[Material for the task Boundary: Start]
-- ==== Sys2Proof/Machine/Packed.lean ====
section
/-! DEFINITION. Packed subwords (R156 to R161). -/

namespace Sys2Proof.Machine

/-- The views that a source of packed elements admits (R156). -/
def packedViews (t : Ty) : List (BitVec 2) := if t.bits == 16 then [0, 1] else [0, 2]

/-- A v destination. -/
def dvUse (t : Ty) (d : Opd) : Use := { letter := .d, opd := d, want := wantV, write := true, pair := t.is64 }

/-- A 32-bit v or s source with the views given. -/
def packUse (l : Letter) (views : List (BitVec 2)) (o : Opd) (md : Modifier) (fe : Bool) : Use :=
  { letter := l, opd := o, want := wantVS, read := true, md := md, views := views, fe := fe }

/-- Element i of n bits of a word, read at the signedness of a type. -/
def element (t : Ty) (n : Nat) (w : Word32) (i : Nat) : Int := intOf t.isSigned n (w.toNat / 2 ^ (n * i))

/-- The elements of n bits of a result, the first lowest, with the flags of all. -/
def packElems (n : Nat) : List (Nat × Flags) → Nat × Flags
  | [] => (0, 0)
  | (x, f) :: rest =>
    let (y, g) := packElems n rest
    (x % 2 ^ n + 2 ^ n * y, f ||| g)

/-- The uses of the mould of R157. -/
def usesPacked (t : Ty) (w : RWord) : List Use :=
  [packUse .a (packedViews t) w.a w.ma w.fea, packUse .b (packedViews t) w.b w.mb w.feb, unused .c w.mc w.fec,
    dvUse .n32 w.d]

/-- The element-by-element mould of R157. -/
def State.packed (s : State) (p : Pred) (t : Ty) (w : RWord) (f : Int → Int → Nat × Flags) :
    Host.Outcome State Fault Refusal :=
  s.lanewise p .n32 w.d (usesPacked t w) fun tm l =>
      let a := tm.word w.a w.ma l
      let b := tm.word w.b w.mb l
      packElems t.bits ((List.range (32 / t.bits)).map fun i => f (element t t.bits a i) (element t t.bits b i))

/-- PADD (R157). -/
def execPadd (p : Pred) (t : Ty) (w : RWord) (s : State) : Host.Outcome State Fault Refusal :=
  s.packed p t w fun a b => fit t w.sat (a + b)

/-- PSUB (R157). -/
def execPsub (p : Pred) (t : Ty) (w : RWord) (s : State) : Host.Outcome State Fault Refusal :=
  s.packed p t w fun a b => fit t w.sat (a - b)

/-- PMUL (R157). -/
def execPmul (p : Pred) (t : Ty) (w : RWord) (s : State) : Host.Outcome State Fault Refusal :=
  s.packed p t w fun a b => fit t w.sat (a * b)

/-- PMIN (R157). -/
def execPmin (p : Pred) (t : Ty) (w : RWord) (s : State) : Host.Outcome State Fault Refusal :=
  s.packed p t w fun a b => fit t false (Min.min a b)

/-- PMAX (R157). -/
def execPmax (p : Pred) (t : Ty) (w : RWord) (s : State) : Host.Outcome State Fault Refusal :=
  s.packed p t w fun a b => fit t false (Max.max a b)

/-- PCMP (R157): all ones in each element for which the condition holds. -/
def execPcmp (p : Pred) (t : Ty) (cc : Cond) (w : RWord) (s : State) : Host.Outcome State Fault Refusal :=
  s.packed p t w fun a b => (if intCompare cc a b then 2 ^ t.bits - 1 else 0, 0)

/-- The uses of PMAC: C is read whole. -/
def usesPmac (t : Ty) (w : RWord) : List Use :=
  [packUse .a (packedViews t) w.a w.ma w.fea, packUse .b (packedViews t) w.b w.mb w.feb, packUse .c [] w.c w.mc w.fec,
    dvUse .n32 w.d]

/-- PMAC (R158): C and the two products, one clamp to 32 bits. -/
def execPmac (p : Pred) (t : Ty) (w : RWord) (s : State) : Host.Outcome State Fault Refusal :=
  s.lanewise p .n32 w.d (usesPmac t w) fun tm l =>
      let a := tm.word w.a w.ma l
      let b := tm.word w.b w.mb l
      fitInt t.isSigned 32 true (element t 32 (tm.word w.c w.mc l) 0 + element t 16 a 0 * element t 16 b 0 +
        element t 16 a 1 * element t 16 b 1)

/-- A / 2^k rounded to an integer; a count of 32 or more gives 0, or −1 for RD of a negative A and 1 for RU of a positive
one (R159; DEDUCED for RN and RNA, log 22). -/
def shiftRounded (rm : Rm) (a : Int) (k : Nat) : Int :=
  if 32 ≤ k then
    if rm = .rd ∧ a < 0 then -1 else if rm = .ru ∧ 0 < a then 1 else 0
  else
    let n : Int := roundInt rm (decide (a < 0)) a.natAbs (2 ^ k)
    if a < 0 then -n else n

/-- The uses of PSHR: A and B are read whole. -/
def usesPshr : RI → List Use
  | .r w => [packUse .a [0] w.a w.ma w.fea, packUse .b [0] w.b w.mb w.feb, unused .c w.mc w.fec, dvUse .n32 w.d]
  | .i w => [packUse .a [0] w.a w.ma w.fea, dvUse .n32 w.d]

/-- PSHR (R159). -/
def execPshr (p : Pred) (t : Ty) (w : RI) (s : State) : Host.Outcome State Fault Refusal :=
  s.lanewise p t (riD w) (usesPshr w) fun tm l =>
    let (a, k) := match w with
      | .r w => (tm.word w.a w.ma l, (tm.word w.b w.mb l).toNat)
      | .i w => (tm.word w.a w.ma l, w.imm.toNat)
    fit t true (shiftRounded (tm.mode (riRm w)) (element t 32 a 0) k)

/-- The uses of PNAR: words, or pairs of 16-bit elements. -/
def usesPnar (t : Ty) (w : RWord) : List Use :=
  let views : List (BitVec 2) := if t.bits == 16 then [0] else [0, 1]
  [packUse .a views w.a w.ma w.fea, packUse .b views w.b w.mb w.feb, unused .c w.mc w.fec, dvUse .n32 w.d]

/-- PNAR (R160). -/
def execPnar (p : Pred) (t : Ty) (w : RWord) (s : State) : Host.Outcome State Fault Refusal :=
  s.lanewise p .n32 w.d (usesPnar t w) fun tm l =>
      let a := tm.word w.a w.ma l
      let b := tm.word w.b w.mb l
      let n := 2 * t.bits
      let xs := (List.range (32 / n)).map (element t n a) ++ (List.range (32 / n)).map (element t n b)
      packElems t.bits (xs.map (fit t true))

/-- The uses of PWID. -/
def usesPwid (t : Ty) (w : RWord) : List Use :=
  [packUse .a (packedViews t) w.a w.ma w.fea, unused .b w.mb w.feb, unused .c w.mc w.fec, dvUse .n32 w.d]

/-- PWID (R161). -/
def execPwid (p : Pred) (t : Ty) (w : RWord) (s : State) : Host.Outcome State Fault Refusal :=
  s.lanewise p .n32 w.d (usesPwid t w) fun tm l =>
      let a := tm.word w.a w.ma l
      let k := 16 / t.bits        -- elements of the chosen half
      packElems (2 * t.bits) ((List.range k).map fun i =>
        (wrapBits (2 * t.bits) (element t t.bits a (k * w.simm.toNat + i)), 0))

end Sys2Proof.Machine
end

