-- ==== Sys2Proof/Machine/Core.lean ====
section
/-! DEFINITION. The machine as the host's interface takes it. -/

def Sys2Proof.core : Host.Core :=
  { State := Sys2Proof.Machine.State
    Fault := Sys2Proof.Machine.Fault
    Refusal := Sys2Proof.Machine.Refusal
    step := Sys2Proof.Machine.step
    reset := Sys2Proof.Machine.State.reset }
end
[Material for the task Boundary: End]
[Material for the task Boundary: Start]
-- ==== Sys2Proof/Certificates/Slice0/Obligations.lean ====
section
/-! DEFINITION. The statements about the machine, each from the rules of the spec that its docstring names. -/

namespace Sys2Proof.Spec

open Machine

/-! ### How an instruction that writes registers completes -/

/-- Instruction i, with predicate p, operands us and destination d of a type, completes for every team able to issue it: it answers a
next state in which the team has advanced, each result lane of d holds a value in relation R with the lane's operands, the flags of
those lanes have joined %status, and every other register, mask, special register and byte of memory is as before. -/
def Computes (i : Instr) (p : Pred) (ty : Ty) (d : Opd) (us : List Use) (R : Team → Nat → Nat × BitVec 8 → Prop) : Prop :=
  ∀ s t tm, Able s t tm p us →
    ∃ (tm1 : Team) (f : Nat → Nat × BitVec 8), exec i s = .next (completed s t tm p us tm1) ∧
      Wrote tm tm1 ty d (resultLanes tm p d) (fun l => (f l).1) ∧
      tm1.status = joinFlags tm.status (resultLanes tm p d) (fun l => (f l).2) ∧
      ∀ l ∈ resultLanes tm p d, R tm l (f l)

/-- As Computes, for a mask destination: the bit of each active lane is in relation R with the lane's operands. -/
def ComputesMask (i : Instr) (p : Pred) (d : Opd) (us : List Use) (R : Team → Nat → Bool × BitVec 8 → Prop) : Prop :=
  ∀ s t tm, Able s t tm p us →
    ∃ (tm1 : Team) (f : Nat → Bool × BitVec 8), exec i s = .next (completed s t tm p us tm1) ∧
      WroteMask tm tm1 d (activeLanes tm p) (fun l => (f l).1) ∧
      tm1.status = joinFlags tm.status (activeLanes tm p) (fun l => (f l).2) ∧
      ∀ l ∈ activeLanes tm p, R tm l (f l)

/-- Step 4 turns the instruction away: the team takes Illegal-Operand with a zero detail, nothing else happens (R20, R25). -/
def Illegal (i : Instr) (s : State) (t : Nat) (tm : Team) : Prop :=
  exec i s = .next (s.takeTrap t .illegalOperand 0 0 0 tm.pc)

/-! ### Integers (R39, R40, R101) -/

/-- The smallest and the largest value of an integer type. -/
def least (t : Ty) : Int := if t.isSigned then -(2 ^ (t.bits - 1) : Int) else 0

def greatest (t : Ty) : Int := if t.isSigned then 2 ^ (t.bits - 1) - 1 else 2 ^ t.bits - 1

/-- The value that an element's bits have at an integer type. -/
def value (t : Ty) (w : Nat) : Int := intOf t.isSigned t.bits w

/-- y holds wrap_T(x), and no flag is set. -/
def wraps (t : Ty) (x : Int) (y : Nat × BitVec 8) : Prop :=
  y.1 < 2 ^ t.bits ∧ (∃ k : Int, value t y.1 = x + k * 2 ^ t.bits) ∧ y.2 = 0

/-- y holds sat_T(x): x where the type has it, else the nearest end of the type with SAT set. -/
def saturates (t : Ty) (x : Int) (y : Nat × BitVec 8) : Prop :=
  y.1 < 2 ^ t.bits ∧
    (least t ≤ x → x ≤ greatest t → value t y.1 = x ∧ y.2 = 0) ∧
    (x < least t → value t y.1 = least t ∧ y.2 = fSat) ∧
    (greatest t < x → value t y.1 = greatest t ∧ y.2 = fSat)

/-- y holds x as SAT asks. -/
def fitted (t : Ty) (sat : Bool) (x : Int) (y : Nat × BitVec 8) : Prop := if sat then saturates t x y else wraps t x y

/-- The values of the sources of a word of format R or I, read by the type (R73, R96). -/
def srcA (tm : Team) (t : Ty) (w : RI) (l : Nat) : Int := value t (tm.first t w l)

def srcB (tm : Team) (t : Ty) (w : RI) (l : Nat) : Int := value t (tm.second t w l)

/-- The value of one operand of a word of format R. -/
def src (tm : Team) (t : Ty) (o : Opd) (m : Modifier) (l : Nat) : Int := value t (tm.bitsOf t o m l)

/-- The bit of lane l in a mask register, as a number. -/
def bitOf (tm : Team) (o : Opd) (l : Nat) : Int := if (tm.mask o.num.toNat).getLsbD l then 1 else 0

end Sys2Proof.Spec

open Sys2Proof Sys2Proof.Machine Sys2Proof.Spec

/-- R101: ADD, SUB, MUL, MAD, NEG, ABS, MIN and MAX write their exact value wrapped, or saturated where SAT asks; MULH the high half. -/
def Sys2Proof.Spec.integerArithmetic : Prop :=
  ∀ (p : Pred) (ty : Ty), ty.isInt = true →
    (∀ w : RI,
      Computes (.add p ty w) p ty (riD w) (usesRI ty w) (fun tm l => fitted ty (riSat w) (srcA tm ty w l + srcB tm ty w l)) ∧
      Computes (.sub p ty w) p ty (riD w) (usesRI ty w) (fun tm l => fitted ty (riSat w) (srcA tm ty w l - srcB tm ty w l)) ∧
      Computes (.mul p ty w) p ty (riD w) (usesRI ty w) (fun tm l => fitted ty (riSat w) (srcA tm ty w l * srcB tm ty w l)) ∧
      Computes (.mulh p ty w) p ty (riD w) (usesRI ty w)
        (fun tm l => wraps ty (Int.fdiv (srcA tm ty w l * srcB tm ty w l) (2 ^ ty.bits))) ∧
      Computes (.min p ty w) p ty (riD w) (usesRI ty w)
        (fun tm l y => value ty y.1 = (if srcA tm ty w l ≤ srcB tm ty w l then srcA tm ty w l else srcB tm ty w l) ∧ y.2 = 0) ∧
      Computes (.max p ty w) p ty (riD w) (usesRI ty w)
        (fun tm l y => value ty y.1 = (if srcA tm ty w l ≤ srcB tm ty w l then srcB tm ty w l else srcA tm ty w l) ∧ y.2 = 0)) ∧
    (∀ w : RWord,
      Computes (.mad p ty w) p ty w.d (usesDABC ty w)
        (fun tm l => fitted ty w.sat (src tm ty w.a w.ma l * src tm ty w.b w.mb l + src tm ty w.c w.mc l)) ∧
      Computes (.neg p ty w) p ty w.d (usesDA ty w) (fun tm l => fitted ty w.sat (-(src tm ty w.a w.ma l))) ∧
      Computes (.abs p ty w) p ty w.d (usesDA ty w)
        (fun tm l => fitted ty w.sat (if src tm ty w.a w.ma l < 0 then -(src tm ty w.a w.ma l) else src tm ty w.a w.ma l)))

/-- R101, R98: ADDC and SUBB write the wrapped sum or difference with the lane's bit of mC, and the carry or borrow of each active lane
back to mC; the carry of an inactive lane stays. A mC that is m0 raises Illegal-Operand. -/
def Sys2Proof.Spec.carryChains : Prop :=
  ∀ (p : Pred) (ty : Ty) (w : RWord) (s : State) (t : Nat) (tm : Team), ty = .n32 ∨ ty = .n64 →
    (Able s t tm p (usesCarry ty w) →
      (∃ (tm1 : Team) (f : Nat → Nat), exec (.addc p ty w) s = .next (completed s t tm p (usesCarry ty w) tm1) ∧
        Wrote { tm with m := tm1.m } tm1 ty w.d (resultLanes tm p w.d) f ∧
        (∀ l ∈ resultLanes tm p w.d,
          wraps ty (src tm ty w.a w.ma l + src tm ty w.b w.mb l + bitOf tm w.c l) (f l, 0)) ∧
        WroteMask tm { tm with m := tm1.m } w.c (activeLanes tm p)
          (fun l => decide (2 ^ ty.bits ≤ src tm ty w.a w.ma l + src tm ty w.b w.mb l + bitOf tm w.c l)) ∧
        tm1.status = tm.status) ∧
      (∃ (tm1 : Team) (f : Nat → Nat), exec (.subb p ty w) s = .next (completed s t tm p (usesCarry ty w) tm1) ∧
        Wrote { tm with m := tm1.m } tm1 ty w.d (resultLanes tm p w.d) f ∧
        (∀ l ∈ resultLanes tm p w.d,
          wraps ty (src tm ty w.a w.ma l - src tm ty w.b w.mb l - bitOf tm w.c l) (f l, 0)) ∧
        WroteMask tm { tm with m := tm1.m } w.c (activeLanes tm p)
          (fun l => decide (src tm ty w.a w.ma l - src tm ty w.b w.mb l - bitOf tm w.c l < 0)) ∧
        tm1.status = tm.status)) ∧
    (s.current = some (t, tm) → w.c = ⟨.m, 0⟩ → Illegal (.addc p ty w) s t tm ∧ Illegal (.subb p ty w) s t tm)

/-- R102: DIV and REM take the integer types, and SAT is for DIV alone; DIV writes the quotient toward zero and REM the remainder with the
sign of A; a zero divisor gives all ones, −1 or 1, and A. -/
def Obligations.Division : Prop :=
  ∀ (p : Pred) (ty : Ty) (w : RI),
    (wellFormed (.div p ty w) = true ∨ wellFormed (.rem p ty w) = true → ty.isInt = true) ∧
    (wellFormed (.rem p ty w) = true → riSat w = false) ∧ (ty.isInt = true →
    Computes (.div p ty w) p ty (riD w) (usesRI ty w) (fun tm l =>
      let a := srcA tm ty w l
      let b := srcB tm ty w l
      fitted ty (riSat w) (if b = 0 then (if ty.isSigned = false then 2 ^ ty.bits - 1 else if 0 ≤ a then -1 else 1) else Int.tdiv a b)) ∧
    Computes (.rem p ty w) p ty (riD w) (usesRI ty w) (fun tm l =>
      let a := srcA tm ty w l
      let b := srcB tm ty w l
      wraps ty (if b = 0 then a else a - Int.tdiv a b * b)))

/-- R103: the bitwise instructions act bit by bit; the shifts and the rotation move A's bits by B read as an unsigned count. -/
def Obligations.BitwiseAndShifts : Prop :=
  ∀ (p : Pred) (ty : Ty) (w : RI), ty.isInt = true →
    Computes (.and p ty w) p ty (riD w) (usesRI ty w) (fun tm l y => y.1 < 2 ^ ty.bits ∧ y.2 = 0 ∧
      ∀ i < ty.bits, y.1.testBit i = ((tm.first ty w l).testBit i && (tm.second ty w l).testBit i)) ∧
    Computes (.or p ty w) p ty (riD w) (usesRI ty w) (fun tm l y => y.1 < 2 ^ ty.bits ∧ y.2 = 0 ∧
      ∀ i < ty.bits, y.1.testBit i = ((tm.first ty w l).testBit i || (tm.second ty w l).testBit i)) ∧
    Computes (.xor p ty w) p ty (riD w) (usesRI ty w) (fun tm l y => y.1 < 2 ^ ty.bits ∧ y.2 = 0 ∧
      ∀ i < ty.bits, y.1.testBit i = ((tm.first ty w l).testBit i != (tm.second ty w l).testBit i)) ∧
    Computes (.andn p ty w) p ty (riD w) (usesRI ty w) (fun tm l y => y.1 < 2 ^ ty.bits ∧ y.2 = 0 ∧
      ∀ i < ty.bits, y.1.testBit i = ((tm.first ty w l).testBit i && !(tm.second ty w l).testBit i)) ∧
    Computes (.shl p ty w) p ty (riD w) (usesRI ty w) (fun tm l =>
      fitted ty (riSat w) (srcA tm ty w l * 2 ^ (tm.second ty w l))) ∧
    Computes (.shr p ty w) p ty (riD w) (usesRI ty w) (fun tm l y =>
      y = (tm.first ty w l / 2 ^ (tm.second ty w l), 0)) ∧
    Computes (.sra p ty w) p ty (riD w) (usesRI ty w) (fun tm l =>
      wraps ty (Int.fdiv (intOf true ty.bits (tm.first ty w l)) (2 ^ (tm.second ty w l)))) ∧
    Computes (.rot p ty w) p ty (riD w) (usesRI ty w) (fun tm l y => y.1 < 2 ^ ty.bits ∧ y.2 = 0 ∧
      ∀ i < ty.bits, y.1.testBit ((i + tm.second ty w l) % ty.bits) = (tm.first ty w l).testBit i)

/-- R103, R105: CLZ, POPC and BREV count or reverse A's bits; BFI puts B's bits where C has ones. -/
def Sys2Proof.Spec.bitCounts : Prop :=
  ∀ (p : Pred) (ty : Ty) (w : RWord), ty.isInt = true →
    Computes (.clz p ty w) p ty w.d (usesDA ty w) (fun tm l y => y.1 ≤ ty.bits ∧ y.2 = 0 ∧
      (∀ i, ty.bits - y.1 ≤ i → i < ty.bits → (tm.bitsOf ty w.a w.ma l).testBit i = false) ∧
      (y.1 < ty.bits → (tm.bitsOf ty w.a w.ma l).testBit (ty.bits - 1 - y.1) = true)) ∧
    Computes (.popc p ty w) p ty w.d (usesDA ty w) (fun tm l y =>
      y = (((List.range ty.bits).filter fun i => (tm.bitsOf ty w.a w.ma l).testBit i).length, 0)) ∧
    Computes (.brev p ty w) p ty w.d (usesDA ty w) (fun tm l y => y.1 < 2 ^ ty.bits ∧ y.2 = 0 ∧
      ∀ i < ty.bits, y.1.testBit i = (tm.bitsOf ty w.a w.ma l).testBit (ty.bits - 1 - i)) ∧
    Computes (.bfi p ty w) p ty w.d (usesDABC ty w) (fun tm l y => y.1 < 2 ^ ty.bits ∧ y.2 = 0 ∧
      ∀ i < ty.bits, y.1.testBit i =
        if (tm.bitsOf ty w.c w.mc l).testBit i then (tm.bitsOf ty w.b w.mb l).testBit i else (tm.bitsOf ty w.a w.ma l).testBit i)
[Material for the task Boundary: End]
Work instruction ::
Look for the string "relation" in the data above and return every line that has it.

Worked solution ::
next state in which the team has advanced, each result lane of d holds a value in relation R with the lane's operands, the flags of
/-- As Computes, for a mask destination: the bit of each active lane is in relation R with the lane's operands. -/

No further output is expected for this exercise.